I have mentioned that I think Standings Gain Points (SGPs) are a pretty good method of determining player values for fantasy. However, I don’t use them for the Price Guide based on some shortcomings I have found. This week I’m pointing out some of the quibbles that I have with the SGP methodology:
How many types of fantasy baseball leagues are there out there? Fantasy leagues might have 6 teams or 30 teams or anything in between. They use different stats: 4×4 and 5×5 and 6×6 and hundreds of other combinations. Different leagues start different positions: two catchers, middle infield, middle relievers, etc.
When I was developing the Price Guide to build fantasy values, I obviously wanted something that could be used by people outside of the Standard League. And requiring that flexibility ruled out using Standings Gain Points.
See, SGPs are tied to the final standings of a specific league. They are built based on a certain number of owners, a certain number of hitters, and a certain number of pitchers. The more you deviate from those specific settings, the less accurate SGP prices will be.
Consider Razzball’s Point Shares, which are essentially a SGP system. A while back I drafted a league that had 6 teams using Point Shares and 6 teams using the Price Guide, tailored specifically to the league settings that Point Shares were based on. When I checked the final results, the Price Guide teams and the Point Shares teams split the points right down the middle. Out of 550 total points, each system got 275 — exactly half. In a league customized for a SGP system, SGPs and the Price Guide can do equally well.

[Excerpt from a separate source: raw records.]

-- ==== Sys2Proof/Syntax.lean ====
section
/-! DEFINITION. The syntax of the Adepoven: operands, the fields of a full-form word, the half-ops of a paired word, and one constructor of `Instr` for every row of the opcode table. A row that is an event of the device (a trap post, an engine chunk, a host write) carries what the event names. -/

namespace Sys2Proof

/-- The special operands of R47, codes 0xF0 to 0xF9. -/
inductive Special where
  | zero | lane | tid | crew | stage | gw | meet | link | vclk | core
  deriving DecidableEq, Repr

/-- An 8-bit operand field of R47. A field that holds a predicate or tile number (R51) reads as the `v` with that number. -/
inductive Opnd where
  /-- 0x00–0xBF: v0–v191 -/
  | v (n : Fin 192)
  /-- 0xC0–0xEF: s0–s47 -/
  | s (n : Fin 48)
  /-- 0xF0–0xF9 -/
  | sp (x : Special)
  /-- 0xFF -/
  | none
  deriving DecidableEq, Repr

/-- The guard field of R44 and R45: p[G], inverted when `neg`. -/
structure Guard where
  p : Fin 8
  neg : Bool
  deriving DecidableEq, Repr

/-- The fields of a full-form word other than its major opcode (R44). In the I form `imm` holds imm27 and B, C and X do not exist. -/
structure Args where
  guard : Guard
  m : BitVec 8
  d : Opnd
  a : Opnd
  b : Opnd
  c : Opnd
  x : BitVec 11
  imm : Option (BitVec 27)
  deriving DecidableEq, Repr

/-- One half of a paired word (R61). -/
structure Half where
  op : BitVec 7
  d : Opnd
  s : Opnd
  k : BitVec 8
  deriving DecidableEq, Repr

/-- What an access of the host reaches (R41, R42). -/
inductive HostSide where
  /-- HBM, at an offset of BAR2 -/
  | bar2
  /-- host memory, or CXL-attached capacity, at a host physical address -/
  | memory
  deriving DecidableEq, Repr

/-- The bytes of an access of the host: what it reaches, an offset or address, and its width (R41). -/
structure HostSpan where
  side : HostSide
  off : Nat
  width : Nat
  deriving DecidableEq, Repr

/-- A temperature sensor's reading: the core or the stack, and what it reads in °C (R374). -/
structure Reading where
  part : Nat
  temp : Nat
  deriving DecidableEq, Repr

/-- What a lost link message was (R37). -/
inductive LostMessage where
  /-- a load or atomic: its data return poisoned -/
  | load (id : Nat)
  /-- a ray request -/
  | ray (id : Nat)
  /-- a filter request -/
  | filter (id : Nat)
  /-- a collective chunk: STATUS 3 at this member (R292) -/
  | coll (id : Nat)
  deriving DecidableEq, Repr

/-- What another member of a collective presents at the match (R292): its descriptor's fields and its input elements. -/
structure CollPeer where
  rank : Nat
  op : Nat
  ty : Nat
  red : Nat
  count : Nat
  root : Nat
  group : List Nat
  input : List Nat
  deriving DecidableEq, Repr

/-- A request of a peer device that arrives over Flozor (R219, R35), at a physical address of this device. -/
inductive PeerRequest where
  | load (pa width : Nat)
  | store (pa width value : Nat)
  | atomic (pa : Nat) (w64 signed : Bool) (op b c : Nat)
  /-- a ring operation on a descriptor here, whose BASE is an address of a context of this device; one that waits is served once it can be -/
  | push (ctx desc : Nat) (weir waits : Bool) (entry : Nat)
  | pop (ctx desc : Nat) (weir waits : Bool)
  /-- a member of a collective reports a fault (R292) -/
  | collFault (id : Nat)
  deriving DecidableEq, Repr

However, if you change any single aspect of that league, the Price Guide will very likely take the top six spots. If you add a couple of new positions or add a couple of teams, the Price Guide values will adjust for it, and SGPs won’t. (This fact became very clear when I setup the Price Guide/Point Shares league, which wasn’t even competitive when I accidentally left out CI and MI.)
I imagine most people can live with SGPs inflexibility: After all, most people aren’t trying to build an online tool that works for any league, they just want a system that works for their league.
But what happens if your league decides to expand from 10 to 12 teams this year? What if they decide to use OBP instead of AVG?
If anything in your league changes from the year before, the accuracy of your SGPs is greatly compromised; but the Price Guide will adjust for whatever settings your league chooses.
Related posts:
interesting stuff. I just noticed that a piece of software I bought (which I otherwise really like) does NOT change the SGP denominators when you change around league settings. I had thought it would, but after double checking it doesn’t appear to at all. I guess that would require that the software have data on all kinds of leagues which is unreasonable.
Upon thinking about it, rather than use real data for different league standings, why not use fake data? You could probably approximate final stat distributions by running simulations where you take a season’s final stats for a certain league type, determine the top n players at each position, and then randomly assign them among n teams and compute the final stats. Do this a whole bunch of times.
This could allow you to approximate the final averages and ranges for a league, but I’m not sure how accurate of an approximation this would be.
It’s funny because earlier today I was looking over razzball’s one and wondering what was wrong with it, using chone projections for each one they had pujols as only the 6th best player while this one correctly picked him 1st according to the stats. Seriously razzball gave an extra like 2 total points almost because arod had 4 more runs and i think 9 RBI or something it was weird.
I think that’s an average vs. replacement issue. A 1B like Pujols will have less value if compared with the average at his position rather than replacement.
Rudy and Derek Carty were sort of debating this on Razzball, and I proposed a sort of test to try and find which baseline would more accurately predict standings in a league. Proposed something similar to what Mays did earlier here, but Rudy’s not into it. Trying to think of another test to handle the “which is the superior baseline” question.
I’m not sure I agree with the assessment that SGP’s are inflexible WRT league size, categories, etc.
Either using real data or simulated data (as suggested in post #2) you can generate SGP denominators which are customized to your league’s statistical categories. One of my leagues uses RAT3 (which is BB+H-K/IP) and it was very easy to modify my calculations to factor in that difference.
As for the number of teams (and league depth) choosing the correct baseline takes care of that. IE once you figure out what the worst player is projected to do and assign them a value of $1, it’s relatively easy to figure out the marginal value of the stars.
@slackerjack: I agree that you can come up with proper SGP denominators for any category.
My contention above is that there are SGP systems that people use without considering what league particulars were used to generate values. If those settings aren’t the same as your league, your values are going to be way off.
As you point out, that’s not a problem if you are customizing your own SGPs.